* _What the task requires_: Print each record below character for character.

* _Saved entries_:
***

-- ==== Sys2Proof/Laws/Frame01.lean ====
section
/-! SUPPORT. What each operation keeps (see Keeps), in the order in which operations call each other: State.modChan to kickDies. -/

set_option linter.unusedTactic false
set_option linter.unreachableTactic false
set_option Elab.async false

namespace Sys2Proof.Machine

theorem State.modChan_keeps {pm : Nat} {s0 : State} {s : State} {n : ChanId} {f : Chan → Chan} (hk : Keeps pm s0 s) (hm : Sub 0x40 pm := by first | with_reducible assumption | (refine Sub.of ?_ (by with_reducible assumption); with_unfolding_all rfl)) :
    Keeps pm s0 (State.modChan s n f) := by
  unfold State.modChan
  try dsimp only
  repeat' first
    | with_reducible assumption
    | (with_reducible intro t; intros)
    | with_reducible refine foldl_keeps ?_ ?_
    | with_reducible refine keeps_ite ?_ ?_
    | split
    | with_reducible refine Keeps.upd rfl rfl rfl rfl rfl rfl ?_

theorem State.modCe_keeps {pm : Nat} {s0 : State} {s : State} {n : ChanId} {f : Ce → Ce} (hk : Keeps pm s0 s) (hm : Sub 0x40 pm := by first | with_reducible assumption | (refine Sub.of ?_ (by with_reducible assumption); with_unfolding_all rfl)) :
    Keeps pm s0 (State.modCe s n f) := by
  unfold State.modCe
  try dsimp only
  repeat' first
    | with_reducible assumption
    | (with_reducible intro t; intros)
    | with_reducible refine foldl_keeps ?_ ?_
    | with_reducible refine State.modChan_keeps ?_ 
    | with_reducible refine keeps_ite ?_ ?_
    | split
    | with_reducible refine Keeps.upd rfl rfl rfl rfl rfl rfl ?_

theorem State.modHead_keeps {pm : Nat} {s0 : State} {s : State} {h : HeadId} {f : Head → Head} (hk : Keeps pm s0 s) (hm : Sub 0x80 pm := by first | with_reducible assumption | (refine Sub.of ?_ (by with_reducible assumption); with_unfolding_all rfl)) :
    Keeps pm s0 (State.modHead s h f) := by
  unfold State.modHead
  try dsimp only
  repeat' first
    | with_reducible assumption
    | (with_reducible intro t; intros)
    | with_reducible refine foldl_keeps ?_ ?_
    | with_reducible refine keeps_ite ?_ ?_
    | split
    | with_reducible refine Keeps.upd rfl rfl rfl rfl rfl rfl ?_

theorem State.modLink_keeps {pm : Nat} {s0 : State} {s : State} {k : LinkId} {f : Link → Link} (hk : Keeps pm s0 s) (hm : Sub 0x20 pm := by first | with_reducible assumption | (refine Sub.of ?_ (by with_reducible assumption); with_unfolding_all rfl)) :
    Keeps pm s0 (State.modLink s k f) := by
  unfold State.modLink
  try dsimp only
  repeat' first
    | with_reducible assumption
    | (with_reducible intro t; intros)
    | with_reducible refine foldl_keeps ?_ ?_
    | with_reducible refine keeps_ite ?_ ?_
    | split
    | with_reducible refine Keeps.upd rfl rfl rfl rfl rfl rfl ?_

theorem State.modPort_keeps {pm : Nat} {s0 : State} {s : State} {p : PortId} {f : Port → Port} (hk : Keeps pm s0 s) (hm : Sub 0xc00 pm := by first | with_reducible assumption | (refine Sub.of ?_ (by with_reducible assumption); with_unfolding_all rfl)) :
    Keeps pm s0 (State.modPort s p f) := by
  unfold State.modPort
  try dsimp only
  repeat' first
    | with_reducible assumption
    | (with_reducible intro t; intros)
    | with_reducible refine foldl_keeps ?_ ?_
    | with_reducible refine keeps_ite ?_ ?_
    | split
    | with_reducible refine Keeps.upd rfl rfl rfl rfl rfl rfl ?_

theorem State.modPorts_keeps {pm : Nat} {s0 : State} {s : State} {f : Port → Port} (hk : Keeps pm s0 s) (hm : Sub 0xc00 pm := by first | with_reducible assumption | (refine Sub.of ?_ (by with_reducible assumption); with_unfolding_all rfl)) :
    Keeps pm s0 (State.modPorts s f) := by
  unfold State.modPorts
  try dsimp only
  repeat' first
    | with_reducible assumption
    | (with_reducible intro t; intros)
    | with_reducible refine foldl_keeps ?_ ?_
    | with_reducible refine State.modPort_keeps ?_ 
    | with_reducible refine keeps_ite ?_ ?_
    | split
    | with_reducible refine Keeps.upd rfl rfl rfl rfl rfl rfl ?_

theorem State.modRwc_keeps {pm : Nat} {s0 : State} {s : State} {n : ChanId} {f : Rwc → Rwc} (hk : Keeps pm s0 s) (hm : Sub 0x40 pm := by first | with_reducible assumption | (refine Sub.of ?_ (by with_reducible assumption); with_unfolding_all rfl)) :
    Keeps pm s0 (State.modRwc s n f) := by
  unfold State.modRwc
  try dsimp only
  repeat' first
    | with_reducible assumption
    | (with_reducible intro t; intros)
    | with_reducible refine foldl_keeps ?_ ?_
    | with_reducible refine State.modChan_keeps ?_ 
    | with_reducible refine keeps_ite ?_ ?_
    | split
    | with_reducible refine Keeps.upd rfl rfl rfl rfl rfl rfl ?_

***

* _Response_:
-- ==== Sys2Proof/Laws/Frame01.lean ====
section
/-! SUPPORT. What each operation keeps (see Keeps), in the order in which operations call each other: State.modChan to kickDies. -/

set_option linter.unusedTactic false
set_option linter.unreachableTactic false
set_option Elab.async false

namespace Sys2Proof.Machine

theorem State.modChan_keeps {pm : Nat} {s0 : State} {s : State} {n : ChanId} {f : Chan → Chan} (hk : Keeps pm s0 s) (hm : Sub 0x40 pm := by first | with_reducible assumption | (refine Sub.of ?_ (by with_reducible assumption); with_unfolding_all rfl)) :
    Keeps pm s0 (State.modChan s n f) := by
  unfold State.modChan
  try dsimp only
  repeat' first
    | with_reducible assumption
    | (with_reducible intro t; intros)
    | with_reducible refine foldl_keeps ?_ ?_
    | with_reducible refine keeps_ite ?_ ?_
    | split
    | with_reducible refine Keeps.upd rfl rfl rfl rfl rfl rfl ?_

theorem State.modCe_keeps {pm : Nat} {s0 : State} {s : State} {n : ChanId} {f : Ce → Ce} (hk : Keeps pm s0 s) (hm : Sub 0x40 pm := by first | with_reducible assumption | (refine Sub.of ?_ (by with_reducible assumption); with_unfolding_all rfl)) :
    Keeps pm s0 (State.modCe s n f) := by
  unfold State.modCe
  try dsimp only
  repeat' first
    | with_reducible assumption
    | (with_reducible intro t; intros)
    | with_reducible refine foldl_keeps ?_ ?_
    | with_reducible refine State.modChan_keeps ?_ 
    | with_reducible refine keeps_ite ?_ ?_
    | split
    | with_reducible refine Keeps.upd rfl rfl rfl rfl rfl rfl ?_

theorem State.modHead_keeps {pm : Nat} {s0 : State} {s : State} {h : HeadId} {f : Head → Head} (hk : Keeps pm s0 s) (hm : Sub 0x80 pm := by first | with_reducible assumption | (refine Sub.of ?_ (by with_reducible assumption); with_unfolding_all rfl)) :
    Keeps pm s0 (State.modHead s h f) := by
  unfold State.modHead
  try dsimp only
  repeat' first
    | with_reducible assumption
    | (with_reducible intro t; intros)
    | with_reducible refine foldl_keeps ?_ ?_
    | with_reducible refine keeps_ite ?_ ?_
    | split
    | with_reducible refine Keeps.upd rfl rfl rfl rfl rfl rfl ?_

theorem State.modLink_keeps {pm : Nat} {s0 : State} {s : State} {k : LinkId} {f : Link → Link} (hk : Keeps pm s0 s) (hm : Sub 0x20 pm := by first | with_reducible assumption | (refine Sub.of ?_ (by with_reducible assumption); with_unfolding_all rfl)) :
    Keeps pm s0 (State.modLink s k f) := by
  unfold State.modLink
  try dsimp only
  repeat' first
    | with_reducible assumption
    | (with_reducible intro t; intros)
    | with_reducible refine foldl_keeps ?_ ?_
    | with_reducible refine keeps_ite ?_ ?_
    | split
    | with_reducible refine Keeps.upd rfl rfl rfl rfl rfl rfl ?_

theorem State.modPort_keeps {pm : Nat} {s0 : State} {s : State} {p : PortId} {f : Port → Port} (hk : Keeps pm s0 s) (hm : Sub 0xc00 pm := by first | with_reducible assumption | (refine Sub.of ?_ (by with_reducible assumption); with_unfolding_all rfl)) :
    Keeps pm s0 (State.modPort s p f) := by
  unfold State.modPort
  try dsimp only
  repeat' first
    | with_reducible assumption
    | (with_reducible intro t; intros)
    | with_reducible refine foldl_keeps ?_ ?_
    | with_reducible refine keeps_ite ?_ ?_
    | split
    | with_reducible refine Keeps.upd rfl rfl rfl rfl rfl rfl ?_

theorem State.modPorts_keeps {pm : Nat} {s0 : State} {s : State} {f : Port → Port} (hk : Keeps pm s0 s) (hm : Sub 0xc00 pm := by first | with_reducible assumption | (refine Sub.of ?_ (by with_reducible assumption); with_unfolding_all rfl)) :
    Keeps pm s0 (State.modPorts s f) := by
  unfold State.modPorts
  try dsimp only
  repeat' first
    | with_reducible assumption
    | (with_reducible intro t; intros)
    | with_reducible refine foldl_keeps ?_ ?_
    | with_reducible refine State.modPort_keeps ?_ 
    | with_reducible refine keeps_ite ?_ ?_
    | split
    | with_reducible refine Keeps.upd rfl rfl rfl rfl rfl rfl ?_

theorem State.modRwc_keeps {pm : Nat} {s0 : State} {s : State} {n : ChanId} {f : Rwc → Rwc} (hk : Keeps pm s0 s) (hm : Sub 0x40 pm := by first | with_reducible assumption | (refine Sub.of ?_ (by with_reducible assumption); with_unfolding_all rfl)) :
    Keeps pm s0 (State.modRwc s n f) := by
  unfold State.modRwc
  try dsimp only
  repeat' first
    | with_reducible assumption
    | (with_reducible intro t; intros)
    | with_reducible refine foldl_keeps ?_ ?_
    | with_reducible refine State.modChan_keeps ?_ 
    | with_reducible refine keeps_ite ?_ ?_
    | split
    | with_reducible refine Keeps.upd rfl rfl rfl rfl rfl rfl ?_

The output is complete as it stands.